Print, without alteration, the lines that extend from the one holding "s.clock := rfl" to the final line of the listing below.

►

-- ==== Sys2Proof/Laws/Table.lean ====
section
/-! SUPPORT. Laws of the sparse tables: reading after writing and after removing. -/

namespace Sys2Proof

variable {α : Type}

@[simp] theorem tfind_tset_self (t : Tbl α) (k : Nat) (v : α) : tfind (tset t k v) k = some v := by
  induction t with
  | nil => simp [tset, tfind]
  | cons p t ih =>
    obtain ⟨j, w⟩ := p
    simp only [tset]
    split
    · simp [tfind]
    · split
      · simp [tfind]
      · next h _ => simp [tfind, h, ih]

theorem tfind_tset_ne (t : Tbl α) {k m : Nat} (v : α) (h : m ≠ k) : tfind (tset t k v) m = tfind t m := by
  induction t with
  | nil => simp [tset, tfind, h.symm]
  | cons p t ih =>
    obtain ⟨j, w⟩ := p
    simp only [tset]
    split
    · next hj => simp [tfind, h.symm, hj ▸ h.symm]
    · split
      · simp [tfind, h.symm]
      · simp [tfind, ih]

@[simp] theorem tget_tset_self (t : Tbl α) (k : Nat) (v d : α) : tget (tset t k v) k d = v := by simp [tget]

theorem tget_tset_ne (t : Tbl α) {k m : Nat} (v d : α) (h : m ≠ k) : tget (tset t k v) m d = tget t m d := by
  simp [tget, tfind_tset_ne t v h]

@[simp] theorem tget_nil (k : Nat) (d : α) : tget ([] : Tbl α) k d = d := rfl

/-- The last of two writes of one entry stands. -/
@[simp] theorem tset_tset (t : Tbl α) (k : Nat) (v w : α) : tset (tset t k v) k w = tset t k w := by
  induction t with
  | nil => simp [tset]
  | cons p t ih =>
    obtain ⟨j, u⟩ := p
    by_cases hj : j = k
    · simp [tset, hj]
    · by_cases hk : k < j
      · simp [tset, hj, hk]
      · simp [tset, hj, hk, ih]

theorem tfind_tdel_self (t : Tbl α) (k : Nat) : tfind (tdel t k) k = none := by
  induction t with
  | nil => rfl
  | cons p t ih =>
    obtain ⟨j, w⟩ := p
    by_cases h : j = k
    · simpa [tdel, h] using ih
    · have hj : (j != k) = true := by simp [h]
      simpa [tdel, hj, tfind, h] using ih

theorem tfind_tdel_ne (t : Tbl α) {k m : Nat} (h : m ≠ k) : tfind (tdel t k) m = tfind t m := by
  induction t with
  | nil => rfl
  | cons p t ih =>
    obtain ⟨j, w⟩ := p
    by_cases hj : j = k
    · simpa [tdel, hj, tfind, h.symm] using ih
    · have hk : (j != k) = true := by simp [hj]
      have ih' : tfind (List.filter (fun p => p.1 != k) t) m = tfind t m := ih
      simp [tdel, hk, tfind, ih']

end Sys2Proof
end

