/-! ### `State.setCluster` -/

@[simp] theorem State.setCluster_pkgId (g : Nat) (j : Cluster) : (s.setCluster g j).pkgId = s.pkgId := rfl
@[simp] theorem State.setCluster_incarnation (g : Nat) (j : Cluster) : (s.setCluster g j).incarnation = s.incarnation := rfl
@[simp] theorem State.setCluster_boots (g : Nat) (j : Cluster) : (s.setCluster g j).boots = s.boots := rfl
@[simp] theorem State.setCluster_powered (g : Nat) (j : Cluster) : (s.setCluster g j).powered = s.powered := rfl
@[simp] theorem State.setCluster_recovery (g : Nat) (j : Cluster) : (s.setCluster g j).recovery = s.recovery := rfl
@[simp] theorem State.setCluster_slot (g : Nat) (j : Cluster) : (s.setCluster g j).slot = s.slot := rfl
@[simp] theorem State.setCluster_accepted (g : Nat) (j : Cluster) : (s.setCluster g j).accepted = s.accepted := rfl
@[simp] theorem State.setCluster_mem (g : Nat) (j : Cluster) : (s.setCluster g j).mem = s.mem := rfl
@[simp] theorem State.setCluster_flash (g : Nat) (j : Cluster) : (s.setCluster g j).flash = s.flash := rfl
@[simp] theorem State.setCluster_badMem (g : Nat) (j : Cluster) : (s.setCluster g j).badMem = s.badMem := rfl
@[simp] theorem State.setCluster_tags (g : Nat) (j : Cluster) : (s.setCluster g j).tags = s.tags := rfl
@[simp] theorem State.setCluster_shadow (g : Nat) (j : Cluster) : (s.setCluster g j).shadow = s.shadow := rfl
@[simp] theorem State.setCluster_counters (g : Nat) (j : Cluster) : (s.setCluster g j).counters = s.counters := rfl
@[simp] theorem State.setCluster_holdLimit (g : Nat) (j : Cluster) : (s.setCluster g j).holdLimit = s.holdLimit := rfl
@[simp] theorem State.setCluster_gaugeBudget (g : Nat) (j : Cluster) : (s.setCluster g j).gaugeBudget = s.gaugeBudget := rfl
@[simp] theorem State.setCluster_ctxs (g : Nat) (j : Cluster) : (s.setCluster g j).ctxs = s.ctxs := rfl
@[simp] theorem State.setCluster_recs (g : Nat) (j : Cluster) : (s.setCluster g j).recs = s.recs := rfl
@[simp] theorem State.setCluster_arms (g : Nat) (j : Cluster) : (s.setCluster g j).arms = s.arms := rfl
@[simp] theorem State.setCluster_launches (g : Nat) (j : Cluster) : (s.setCluster g j).launches = s.launches := rfl
@[simp] theorem State.setCluster_leftLaunches (g : Nat) (j : Cluster) : (s.setCluster g j).leftLaunches = s.leftLaunches := rfl
@[simp] theorem State.setCluster_entries (g : Nat) (j : Cluster) : (s.setCluster g j).entries = s.entries := rfl
@[simp] theorem State.setCluster_objs (g : Nat) (j : Cluster) : (s.setCluster g j).objs = s.objs := rfl
@[simp] theorem State.setCluster_nextObj (g : Nat) (j : Cluster) : (s.setCluster g j).nextObj = s.nextObj := rfl
@[simp] theorem State.setCluster_holds (g : Nat) (j : Cluster) : (s.setCluster g j).holds = s.holds := rfl
@[simp] theorem State.setCluster_lifelines (g : Nat) (j : Cluster) : (s.setCluster g j).lifelines = s.lifelines := rfl
@[simp] theorem State.setCluster_attached (g : Nat) (j : Cluster) : (s.setCluster g j).attached = s.attached := rfl
@[simp] theorem State.setCluster_intervals (g : Nat) (j : Cluster) : (s.setCluster g j).intervals = s.intervals := rfl
@[simp] theorem State.setCluster_session (g : Nat) (j : Cluster) : (s.setCluster g j).session = s.session := rfl
@[simp] theorem State.setCluster_ops (g : Nat) (j : Cluster) : (s.setCluster g j).ops = s.ops := rfl
@[simp] theorem State.setCluster_endings (g : Nat) (j : Cluster) : (s.setCluster g j).endings = s.endings := rfl
@[simp] theorem State.setCluster_ring (g : Nat) (j : Cluster) : (s.setCluster g j).ring = s.ring := rfl
@[simp] theorem State.setCluster_ringDropped (g : Nat) (j : Cluster) : (s.setCluster g j).ringDropped = s.ringDropped := rfl
@[simp] theorem State.setCluster_drops (g : Nat) (j : Cluster) : (s.setCluster g j).drops = s.drops := rfl
@[simp] theorem State.setCluster_packetDrops (g : Nat) (j : Cluster) : (s.setCluster g j).packetDrops = s.packetDrops := rfl
@[simp] theorem State.setCluster_heat (g : Nat) (j : Cluster) : (s.setCluster g j).heat = s.heat := rfl
@[simp] theorem State.setCluster_snifer (g : Nat) (j : Cluster) : (s.setCluster g j).snifer = s.snifer := rfl
@[simp] theorem State.setCluster_sniferOn (g : Nat) (j : Cluster) : (s.setCluster g j).sniferOn = s.sniferOn := rfl
@[simp] theorem State.setCluster_routes (g : Nat) (j : Cluster) : (s.setCluster g j).routes = s.routes := rfl
@[simp] theorem State.setCluster_ports (g : Nat) (j : Cluster) : (s.setCluster g j).ports = s.ports := rfl
@[simp] theorem State.setCluster_peers (g : Nat) (j : Cluster) : (s.setCluster g j).peers = s.peers := rfl
@[simp] theorem State.setCluster_requests (g : Nat) (j : Cluster) : (s.setCluster g j).requests = s.requests := rfl
@[simp] theorem State.setCluster_nextTid (g : Nat) (j : Cluster) : (s.setCluster g j).nextTid = s.nextTid := rfl
@[simp] theorem State.setCluster_devWrites (g : Nat) (j : Cluster) : (s.setCluster g j).devWrites = s.devWrites := rfl
@[simp] theorem State.setCluster_nextDev (g : Nat) (j : Cluster) : (s.setCluster g j).nextDev = s.nextDev := rfl
@[simp] theorem State.setCluster_releases (g : Nat) (j : Cluster) : (s.setCluster g j).releases = s.releases := rfl
@[simp] theorem State.setCluster_clears (g : Nat) (j : Cluster) : (s.setCluster g j).clears = s.clears := rfl
@[simp] theorem State.setCluster_relActs (g : Nat) (j : Cluster) : (s.setCluster g j).relActs = s.relActs := rfl
@[simp] theorem State.setCluster_fabDropped (g : Nat) (j : Cluster) : (s.setCluster g j).fabDropped = s.fabDropped := rfl
@[simp] theorem State.setCluster_lateResponses (g : Nat) (j : Cluster) : (s.setCluster g j).lateResponses = s.lateResponses := rfl
@[simp] theorem State.setCluster_lostMail (g : Nat) (j : Cluster) : (s.setCluster g j).lostMail = s.lostMail := rfl
@[simp] theorem State.setCluster_sentMail (g : Nat) (j : Cluster) : (s.setCluster g j).sentMail = s.sentMail := rfl
@[simp] theorem State.setCluster_beats (g : Nat) (j : Cluster) : (s.setCluster g j).beats = s.beats := rfl
@[simp] theorem State.setCluster_failedDies (g : Nat) (j : Cluster) : (s.setCluster g j).failedDies = s.failedDies := rfl
@[simp] theorem State.setCluster_inbound (g : Nat) (j : Cluster) : (s.setCluster g j).inbound = s.inbound := rfl
@[simp] theorem State.setCluster_cores (g : Nat) (j : Cluster) : (s.setCluster g j).cores = s.cores := rfl
@[simp] theorem State.setCluster_agenda (g : Nat) (j : Cluster) : (s.setCluster g j).agenda = s.agenda := rfl
@[simp] theorem State.setCluster_turn (g : Nat) (j : Cluster) : (s.setCluster g j).turn = s.turn := rfl
@[simp] theorem State.setCluster_steps (g : Nat) (j : Cluster) : (s.setCluster g j).steps = s.steps := rfl
@[simp] theorem State.setCluster_clock (g : Nat) (j : Cluster) : (s.setCluster g j).clock = s.clock := rfl
@[simp] theorem State.setCluster_toFabric (g : Nat) (j : Cluster) : (s.setCluster g j).toFabric = s.toFabric := rfl
@[simp] theorem State.setCluster_toHost (g : Nat) (j : Cluster) : (s.setCluster g j).toHost = s.toHost := rfl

◄

PROBLEM SOLUTION:
@[simp] theorem State.setCluster_clock (g : Nat) (j : Cluster) : (s.setCluster g j).clock = s.clock := rfl
@[simp] theorem State.setCluster_toFabric (g : Nat) (j : Cluster) : (s.setCluster g j).toFabric = s.toFabric := rfl
@[simp] theorem State.setCluster_toHost (g : Nat) (j : Cluster) : (s.setCluster g j).toHost = s.toHost := rfl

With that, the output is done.